Using regex to only match those Strings which use escape character correctly (according to Java syntax)?

Question

take these strings for example:

"hello world\n" (correct - regex should match this)

"I'm happy \ here" (this is incorrect as the escape character is not used correctly - regex should not match this one)

I've tried searching on google but didn't find anything helpful.

I want this one to be used in a parser which only parses string literals from a java code file.

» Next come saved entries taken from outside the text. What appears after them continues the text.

-- ==== Sys2Proof/Syntax.lean ====
section
/-! DEFINITION. What the host can say to the block: the eight commands of the opcode map
(30_encoding.md R50), the register accesses that carry them (44_register_access.md), the platform's
hardware reset (70_reset_and_hazards.md R139), and the line syntax of host programs (R55, R56). -/

namespace Sys2Proof

/-- The command set, one constructor for each row of the opcode map (R50), with the operand forms of
R49: none, byte (`b = ARG[7:0]`), bit-select (`sel = ARG[1:0]`, `idx = ARG[7:4]`). -/
inductive Instr
  /-- NOP (R93). -/
  | nop
  /-- INIT_PARSE (R94). -/
  | initParse
  /-- INIT_ENCODE (R95). -/
  | initEncode
  /-- PUSH `b` (R96). -/
  | push (b : Byte)
  /-- END (R106). -/
  | endInput
  /-- EMIT (R107). -/
  | emit
  /-- BTEST `sel, idx` (R71). -/
  | btest (sel : BitVec 2) (idx : BitVec 4)
  /-- SRESET (R112). -/
  | sreset
  deriving DecidableEq, Repr

/-- Why a CMD word is no command: the three cases of R51, each tried only when those before it do not
apply. -/
inductive Illegal
  /-- OPC is 0x08 to 0xFF. -/
  | opcode
  /-- RSV, bits 23:8, is not 0. -/
  | reserved
  /-- ARG breaks the form of its opcode. -/
  | argument
  deriving DecidableEq, Repr

/-- A row of the opcode map (R50): a word belongs to the row when `word & mask = pattern`. -/
structure OpcodeRow where
  mnemonic : String
  pattern  : Word
  mask     : Word
  deriving DecidableEq, Repr

/-- The word slots of the register window, by the names of 20_memory.md R34.  `reserved k` is the slot
at offset `0x2C + 4k` (R27). -/
inductive Reg
  | cmd | status | len | type | crc | wcrc | out | cnt | erra | errb | flags
  | reserved (k : Fin 5)
  deriving DecidableEq, Repr

/-- What an access does.  The data of a write is 32 bits, the width of every admitted access (R39); an
access of another width is refused before its data is looked at (R38). -/
inductive AccessOp
  | read
  | write (v : Word)
  deriving DecidableEq, Repr

/-- One access of the host.  `off` is its byte address minus `BASE` (R120), any integer, so every
address of the host's address space has exactly one `off` and the window is `0 ≤ off < 64`. -/
structure Access where
  off   : Int
  width : Nat
  op    : AccessOp
  deriving DecidableEq, Repr

/-- What reaches the block from outside, one at a time (R10, R13). -/
inductive Event
  /-- An access that completes before the next event (R10, R43). -/
  | access (a : Access)
  /-- The platform asserts the hardware reset input (R139). -/
  | hardReset
  /-- An access concurrent with a hardware reset, which R139 puts outside the contract. -/
  | accessDuringReset (a : Access)
  deriving DecidableEq, Repr

/-- A line of a host program (R55) or a pseudo-instruction (R56).  A string operand of PUSHS is its
list of bytes. -/
inductive Line
  /-- `WR <reg>, v` -/
  | wr (r : Reg) (v : Word)
  /-- `RD <reg>` -/
  | rd (r : Reg)
  /-- `WR @off, v`, a raw offset -/
  | wrAt (off : Nat) (v : Word)
  /-- `RD @off`, a raw offset -/
  | rdAt (off : Nat)
  /-- a command by its mnemonic: `WR CMD, <word>` -/
  | cmd (i : Instr)
  /-- `PUSH32 v` -/
  | push32 (v : Word)
  /-- `PUSHS "s"` -/
  | pushs (s : List Byte)
  /-- `PUSHB b0, b1, ...` -/
  | pushb (bs : List Byte)
  /-- `EMITRD n` (`EMITRD` is `EMITRD 1`) -/
  | emitrd (n : Nat)
  /-- `SETCHUNK t, l` -/
  | setchunk (t l : Word)
  deriving DecidableEq, Repr

end Sys2Proof
end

Here is the the regex I used:

"\\\"(\\[tbnrf\'\"\\])*[a-zA-Z0-9\\`\\~\\!\\@\\#\\$\\%\\^\\&\\*\\(\\)\\_\\-\\+\\=\\|\\{\\[\\}\\]\\;\\:\\'\\/\\?\\>\\.\\<\\,]\\\""

what am I doing wrong?

Answer 1

I guess you gave us the regex in Java String literal form, like

String regex = \"(\[tbnrf'"\])*[a-zA-Z0-9\`\~\!\@\#\$\%\^\&\*\(\)\_\-\+\=\|\{\[\}\]\;\:\'\/\?\>\.\<\,]\";

Unpacking that from Java's String escaping syntax gives the raw regex:

\"(\[tbnrf'"\])*[a-zA-Z0-9\`\~\!\@\#\$\%\^\&\*\(\)\_\-\+\=\|\{\[\}\]\;\:\'\/\?\>\.\<\,]\"

That consists of:

• \" matching a double-quote character (Java String literal begins here). Escaping the double quotes with backslash isn't necessary: " on its own is ok as well.
• (\[tbnrf'"\])*: a group, repeated 0...n times. I guess you want that to match against the various Java backslash escapes, but that should read (\\[tbnrf'"\\])* with a double backslash in front and inside the character class. And maybe you want to cover the Java octal escapes as well (see the language specification), giving (\\[tbnrf01234567'"\\])*
• [a-zA-Z0-9\``\~\!\@\#\$\%\^\&\*\(\)\_\-\+\=\|\{\[\}\]\;\:\'\/\?\>\.\<\,]: a character class matching one character from a selected list of alphabetic and punctuation characters. I'd replace that with [^"\\], meaning anything but double quote or backslash.
• \" matching a double-quote character (string literal ends here). Once again, no need to escape the double quote.

Besides the individual elements, the overall structure of the regex probably isn't what you want: You allow only strings beginning with any number of backslash escapes, followed by exactly one non-escape character, and this enclosed in a pair of double quotes.

The overall structure should instead be "(backslash_escape|simple_character)*"

So, the complete regex would be:

"(\\[tbnrf01234567'"\\]|[^"\\])*"

or, expressed in a Java literal:

String regex = "\"(\\\\[tbnrf01234567'\"\\\\]|[^\"\\\\])*\"";

And, although this is shorter than your original attempt, I'd still not call it readable and opt for a different implementation, not using regular expressions.

P.S. Although I did some testing with my regex, I'm not at all sure that it covers all relevant cases correctly.

P.P.S. There are the \uxxxx escapes, not yet covered by the regex.